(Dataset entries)

/-- n, fr > 0, and whether the magnitude rounds up, for spacing 2^qe (R75, R76). -/
def roundUp (a : Mag) (neg : Bool) (qe : Int) (rm rb : Nat) : Nat × Bool × Bool :=
  let k := (qe - a.e).toNat
  let n := scaleNat a.m (a.e - qe)
  let rem := if a.e < qe then a.m % 2 ^ k else 0
  let inexact := rem != 0 || a.sticky
  let up := match rm with
    | 0 => decide (2 ^ k < 2 * rem) || (decide (2 * rem = 2 ^ k) && decide (k ≠ 0) && (a.sticky || n % 2 == 1))
    | 1 => false
    | 2 => inexact && neg
    | 3 => inexact && !neg
    | _ => decide (2 ^ 32 ≤ rem * 2 ^ 32 / 2 ^ k + rb)
  (n, inexact, up && inexact)

/-- What an overflow delivers (R75). -/
def overflowCode (f : Fmt) (neg : Bool) (rm : Nat) (sat : Bool) : Nat :=
  let s := f.signBit neg
  if f.narrow && sat then s + f.maxCode
  else match f.inf with
    | some i => if rm = 0 ∨ 4 ≤ rm ∨ (rm = 3 ∧ !neg) ∨ (rm = 2 ∧ neg) then s + i else s + f.maxCode
    | none => match f.nan with
      | some c => c
      | none => s + f.maxCode

/-- round_fmt of a nonzero magnitude (R75). -/
def roundMag (a : Mag) (neg : Bool) (f : Fmt) (rm : Nat) (sat : Bool) (rb : Nat) : Nat × KFlags :=
  let tiny : Int := 1 - (f.bias : Int)
  let l := lg a.m a.e
  let e := max l tiny
  let r := roundUp a neg (e - f.m) rm rb
  let code := (e + f.bias - 1).toNat * 2 ^ f.m + r.1 + (if r.2.2 then 1 else 0)
  let fl : KFlags := (if r.2.1 then fNX else 0) ||| (if r.2.1 && decide (l < tiny) then fUF else 0)
  if code > f.maxCode then (overflowCode f neg rm sat, fl ||| fOF ||| fNX) else (f.signBit neg + code, fl)

/-- round_fmt (R75): the code and the flags. -/
def roundFmt (x : FVal) (f : Fmt) (rm : Nat) (sat : Bool) (rb : Nat) : Nat × KFlags :=
  match x with
  | .nan => match f.nan with
    | some c => (c, 0)
    | none => (0, fIV)
  | .inf neg =>
    match f.inf, f.narrow && sat with
    | some i, false => (f.signBit neg + i, 0)
    | _, _ =>
      match f.nan, sat with
      | some c, false => (c, fIV)
      | _, _ => (f.signBit neg + f.maxCode, fIV)
  | .fin neg 0 _ => (f.signBit neg, 0)
  | .fin neg m e => roundMag ⟨m, e, false⟩ neg f rm sat rb

/-- The least and greatest integer of w bits. -/
def intLo (w : Nat) (sg : Bool) : Int := if sg then -(2 ^ (w - 1) : Int) else 0
def intHi (w : Nat) (sg : Bool) : Int := if sg then 2 ^ (w - 1) - 1 else 2 ^ w - 1

/-- sat_int (R76). -/
def satInt (v : Int) (w : Nat) (sg : Bool) : Int := min (max v (intLo w sg)) (intHi w sg)

/-- round_int (R76). -/
def roundInt (x : FVal) (w : Nat) (sg : Bool) (rm rb : Nat) : Int × KFlags :=
  match x with
  | .nan => (0, fIV)
  | .inf neg => (if neg then intLo w sg else intHi w sg, fIV)
  | .fin neg m e =>
    let r := roundUp ⟨m, e, false⟩ neg 0 rm rb
    let n : Int := r.1 + (if r.2.2 then 1 else 0)
    let y := if neg then -n else n
    if y < intLo w sg then (intLo w sg, fIV)
    else if intHi w sg < y then (intHi w sg, fIV)
    else (y, if r.2.1 then fNX else 0)

/-- The exact value of an integer. -/
def ofInt (i : Int) : FVal := .fin (decide (i < 0)) i.natAbs 0

/-! ## Exact arithmetic and farith (R77) -/

/-- The sign of a value. -/
def FVal.neg : FVal → Bool
  | .nan => false
  | .inf n => n
  | .fin n _ _ => n

/-- A value with its sign changed; NaN stays NaN. -/
def FVal.negate : FVal → FVal
  | .nan => .nan
  | .inf n => .inf (!n)
  | .fin n m e => .fin (!n) m e

/-- The value is a zero. -/
def FVal.isZero : FVal → Bool
  | .fin _ 0 _ => true
  | _ => false

/-- The value is an infinity. -/
def FVal.isInf : FVal → Bool
  | .inf _ => true
  | _ => false

/-- The value is NaN. -/
def FVal.isNan : FVal → Bool
  | .nan => true
  | _ => false

/-- The signed integer of a finite value in units of 2^u, u at most its exponent. -/
def finInt (neg : Bool) (m : Nat) (e u : Int) : Int :=
  let v : Int := m * 2 ^ (e - u).toNat
  if neg then -v else v

/-- The exact sum of two finite values as a signed number of units of 2^u. -/
def addFin (n1 : Bool) (m1 : Nat) (e1 : Int) (n2 : Bool) (m2 : Nat) (e2 : Int) : Int × Int :=
  let u := min e1 e2
  (finInt n1 m1 e1 u + finInt n2 m2 e2 u, u)

/-- The exact product of two values that are not NaN and not an infinity with a zero. -/
def mulVal (a b : FVal) : FVal :=
  match a, b with
  | .fin n1 m1 e1, .fin n2 m2 e2 => .fin (n1 != n2) (m1 * m2) (e1 + e2)
  | _, _ => .inf (a.neg != b.neg)

/-- An infinity and a zero meet in a product. -/
def badProduct (a b : FVal) : Bool := (a.isInf && b.isZero) || (a.isZero && b.isInf)

/-- The end of farith for an addition of u and v, neither of them NaN (R77). -/
def addRound (u v : FVal) (f : Fmt) (rm rb : Nat) : Nat × KFlags :=
  match u, v with
  | .inf n, .inf k => if n = k then roundFmt (.inf n) f rm false rb else (f.nanCode, fIV)
  | .inf n, _ => roundFmt (.inf n) f rm false rb
  | _, .inf k => roundFmt (.inf k) f rm false rb
  | .fin n1 m1 e1, .fin n2 m2 e2 =>
    let z := addFin n1 m1 e1 n2 m2 e2
    if z.1 = 0 then
      if m1 = 0 ∧ m2 = 0 ∧ n1 = n2 then (f.signBit n1, 0) else (f.signBit (rm == 2), 0)
    else roundFmt (.fin (decide (z.1 < 0)) z.1.natAbs z.2) f rm false rb
  | _, _ => (f.nanCode, 0)

/-- farith of an addition (R77). -/
def farithAdd (a b : FVal) (f : Fmt) (rm rb : Nat) : Nat × KFlags :=
  if a.isNan || b.isNan then (f.nanCode, 0) else addRound a b f rm rb

/-- farith of a multiplication (R77). -/
def farithMul (a b : FVal) (f : Fmt) (rm rb : Nat) : Nat × KFlags :=
  if a.isNan || b.isNan then (f.nanCode, 0)
  else if badProduct a b then (f.nanCode, fIV)
  else roundFmt (mulVal a b) f rm false rb

/-- farith of a fused multiply-add (R77). -/
def farithFma (a b c : FVal) (f : Fmt) (rm rb : Nat) : Nat × KFlags :=
  if a.isNan || b.isNan || c.isNan then (f.nanCode, 0)
  else if badProduct a b then (f.nanCode, fIV)
  else addRound (mulVal a b) c f rm rb

/-! ## Stochastic bits (R78, R79) -/

/-- One round of rng64 (R78). -/
def rngRound (x k : W64) : W64 :=
  let x1 := x + k
  let x2 := x1 ^^^ (x1 >>> 31)
  let x3 := x2 * 0xD6E8FEB86659FD93#64
  x3 ^^^ (x3 >>> 29)

/-- rng64 (R78). -/
def rng64 (key ctr : W64) : W64 :=
  let g := 0x9E3779B97F4A7C15#64
  rngRound (rngRound (rngRound (rngRound ctr key) (key + g)) (key + g + g)) (key + g + g + g)

/-- The key of an operation's draws: the first two levels of sr_bits (R79). -/
def srKey (seed : W64) (rank : Nat) (k : RngKey) : W64 :=
  rng64 (rng64 seed (k.addr * 8 + BitVec.ofNat 64 rank)) (k.lc0 ++ k.lc1)

/-- sr_bits of element i under a key (R79). -/
def srBits (key : W64) (i : Nat) : Nat := (rng64 key (BitVec.ofNat 64 i)).toNat % 2 ^ 32

/-! ## Special functions (R85) -/

/-- Bits below bit k of the integer square root of n. -/
def isqrtBits (n : Nat) : Nat → Nat → Nat
  | 0, r => r
  | k + 1, r => if (r + 2 ^ k) * (r + 2 ^ k) ≤ n then isqrtBits n k (r + 2 ^ k) else isqrtBits n k r

/-- floor of the square root. -/
def isqrt (n : Nat) : Nat := isqrtBits n (bitLen n / 2 + 1) 0

/-- The quotient of two nonzero magnitudes. -/
def divMag (m1 : Nat) (e1 : Int) (m2 : Nat) (e2 : Int) : Mag :=
  let k := 72 + bitLen m2
  ⟨m1 * 2 ^ k / m2, e1 - e2 - k, m1 * 2 ^ k % m2 != 0⟩

/-- The square root of a nonzero magnitude. -/
def sqrtMag (m : Nat) (e : Int) : Mag :=
  let odd := e % 2 ≠ 0
  let n := (if odd then 2 * m else m) * 4 ^ 72
  let r := isqrt n
  ⟨r, (if odd then e - 1 else e) / 2 - 72, r * r != n⟩

/-- 1 over the square root of a nonzero magnitude. -/
def rsqrtMag (m : Nat) (e : Int) : Mag :=
  let odd := e % 2 ≠ 0
  let d := if odd then 2 * m else m
  let k := 72 + bitLen d
  let r := isqrt (4 ^ k / d)
  ⟨r, -((if odd then e - 1 else e) / 2) - k, r * r * d != 4 ^ k⟩

/-- Terms n, n - 1, ..., 1 of the series of ln 2 in units of 2^-p: at most n + 2 below it. -/
def ln2Terms (p : Nat) : Nat → Nat
  | 0 => 0
  | n + 1 => 2 ^ p / ((n + 1) * 2 ^ (n + 1)) + ln2Terms p n

/-- ln 2 in units of 2^-p, from below; at most p + 2 units short. -/
def ln2 (p : Nat) : Nat := ln2Terms p p

/-- n further terms of the exponential series of y, the k-th being t, all in units of 2^-p. -/
def expTerms (p y : Nat) : Nat → Nat → Nat → Nat
  | 0, _, t => t
  | n + 1, k, t => t + expTerms p y n (k + 1) (t * y / ((k + 1) * 2 ^ p))

/-- 2^(f / 2^d) for f below 2^d in units of 2^-p, from below; at most 8 p + 64 units short. -/
def exp2Low (p f d : Nat) : Nat := expTerms p (f * ln2 p / 2 ^ d) p 0 (2 ^ p)

/-- The first 72 fraction bits of 2^(f / 2^d), once a precision of the list fixes them. -/
def exp2Bits (f d : Nat) : List Nat → Nat
  | [] => exp2Low 128 f d / 2 ^ 56
  | p :: r =>
    let lo := exp2Low p f d
    if lo / 2 ^ (p - 72) = (lo + 8 * p + 64) / 2 ^ (p - 72) then lo / 2 ^ (p - 72) else exp2Bits f d r

/-- 2 to a finite value that is no integer: its leading bits. A value beyond every format keeps its side of the range. -/
def exp2Mag (neg : Bool) (m : Nat) (e : Int) : Mag :=
  if 9 ≤ lg m e then (if neg then ⟨1, -1000, true⟩ else ⟨1, 1000, true⟩)
  else
    let d := (-e).toNat
    let n := m / 2 ^ d
    let f := m % 2 ^ d
    if neg then ⟨exp2Bits (2 ^ d - f) d [160, 384, 1024], -(n : Int) - 1 - 72, true⟩
    else ⟨exp2Bits f d [160, 384, 1024], (n : Int) - 72, true⟩

/-- n terms of the series of the inverse hyperbolic tangent, z^(2k+1) / (2k+1), in units of 2^-p; w is z squared. -/
def atanhTerms (p w : Nat) : Nat → Nat → Nat → Nat
  | 0, _, _ => 0
  | n + 1, k, t => t / (2 * k + 1) + atanhTerms p w n (k + 1) (t * w / 2 ^ p)

/-- log2 of m x 2^e, m not a power of two, in units of 2^-192, from below. -/
def log2Low (m : Nat) (e : Int) : Int :=
  let p := 448
  let l := bitLen m - 1
  let b := 2 ^ l
  let z := (m - b) * 2 ^ p / (m + b)
  let ln := 2 * atanhTerms p (z * z / 2 ^ p) 160 0 z
  (l + e) * 2 ^ 192 + (ln * 2 ^ 192 / ln2 p : Nat)

/-- log2 of m x 2^e, m not a power of two: sign and leading bits. -/
def log2Mag (m : Nat) (e : Int) : Bool × Mag :=
  let v := log2Low m e
  if v < 0 then (true, ⟨(v + 1).natAbs, -192, true⟩) else (false, ⟨v.natAbs, -192, true⟩)

/-- The number is a power of two. -/
def isPow2 (m : Nat) : Bool := m != 0 && 2 ^ (bitLen m - 1) == m

/-- VDIV (R85). -/
def spDiv (a b : FVal) (f : Fmt) (rm rb : Nat) : Nat × KFlags :=
  let s := a.neg != b.neg
  match a, b with
  | .nan, _ => (f.nanCode, 0)
  | _, .nan => (f.nanCode, 0)
  | .inf _, .inf _ => (f.nanCode, fIV)
  | .inf _, .fin _ _ _ => roundFmt (.inf s) f rm false rb
  | .fin _ _ _, .inf _ => (f.signBit s, 0)
  | .fin _ 0 _, .fin _ 0 _ => (f.nanCode, fIV)
  | .fin _ 0 _, .fin _ _ _ => (f.signBit s, 0)
  | .fin _ _ _, .fin _ 0 _ => ((roundFmt (.inf s) f rm false rb).1, fDZ)
  | .fin _ m1 e1, .fin _ m2 e2 => roundMag (divMag m1 e1 m2 e2) s f rm false rb

/-- VSQRT (R85). -/
def spSqrt (x : FVal) (f : Fmt) (rm rb : Nat) : Nat × KFlags :=
  match x with
  | .nan => (f.nanCode, 0)
  | .fin n 0 _ => (f.signBit n, 0)
  | .inf false => roundFmt x f rm false rb
  | .fin false m e => roundMag (sqrtMag m e) false f rm false rb
  | _ => (f.nanCode, fIV)

/-- VSQRTC (R178). -/
def spSqrtc (x : FVal) (f : Fmt) (rm rb : Nat) : Nat × KFlags :=
  if !x.isNan && (x.neg || x.isZero) then (f.nanCode, fNR) else spSqrt x f rm rb

/-- VRSQRT (R85). -/
def spRsqrt (x : FVal) (f : Fmt) (rm rb : Nat) : Nat × KFlags :=
  match x with
  | .nan => (f.nanCode, 0)
  | .fin n 0 _ => ((roundFmt (.inf n) f rm false rb).1, fDZ)
  | .inf false => (0, 0)
  | .fin false m e => roundMag (rsqrtMag m e) false f rm false rb
  | _ => (f.nanCode, fIV)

■ Description of the task
Reproduce, character for character, only the lines of the preceding data that start at the line with "magnitude (R75). -/" and end at the line with "let fl : KFlags", both included.

■ Exercise response
/-- round_fmt of a nonzero magnitude (R75). -/
def roundMag (a : Mag) (neg : Bool) (f : Fmt) (rm : Nat) (sat : Bool) (rb : Nat) : Nat × KFlags :=
  let tiny : Int := 1 - (f.bias : Int)
  let l := lg a.m a.e
  let e := max l tiny
  let r := roundUp a neg (e - f.m) rm rb
  let code := (e + f.bias - 1).toNat * 2 ^ f.m + r.1 + (if r.2.2 then 1 else 0)
  let fl : KFlags := (if r.2.1 then fNX else 0) ||| (if r.2.1 && decide (l < tiny) then fUF else 0)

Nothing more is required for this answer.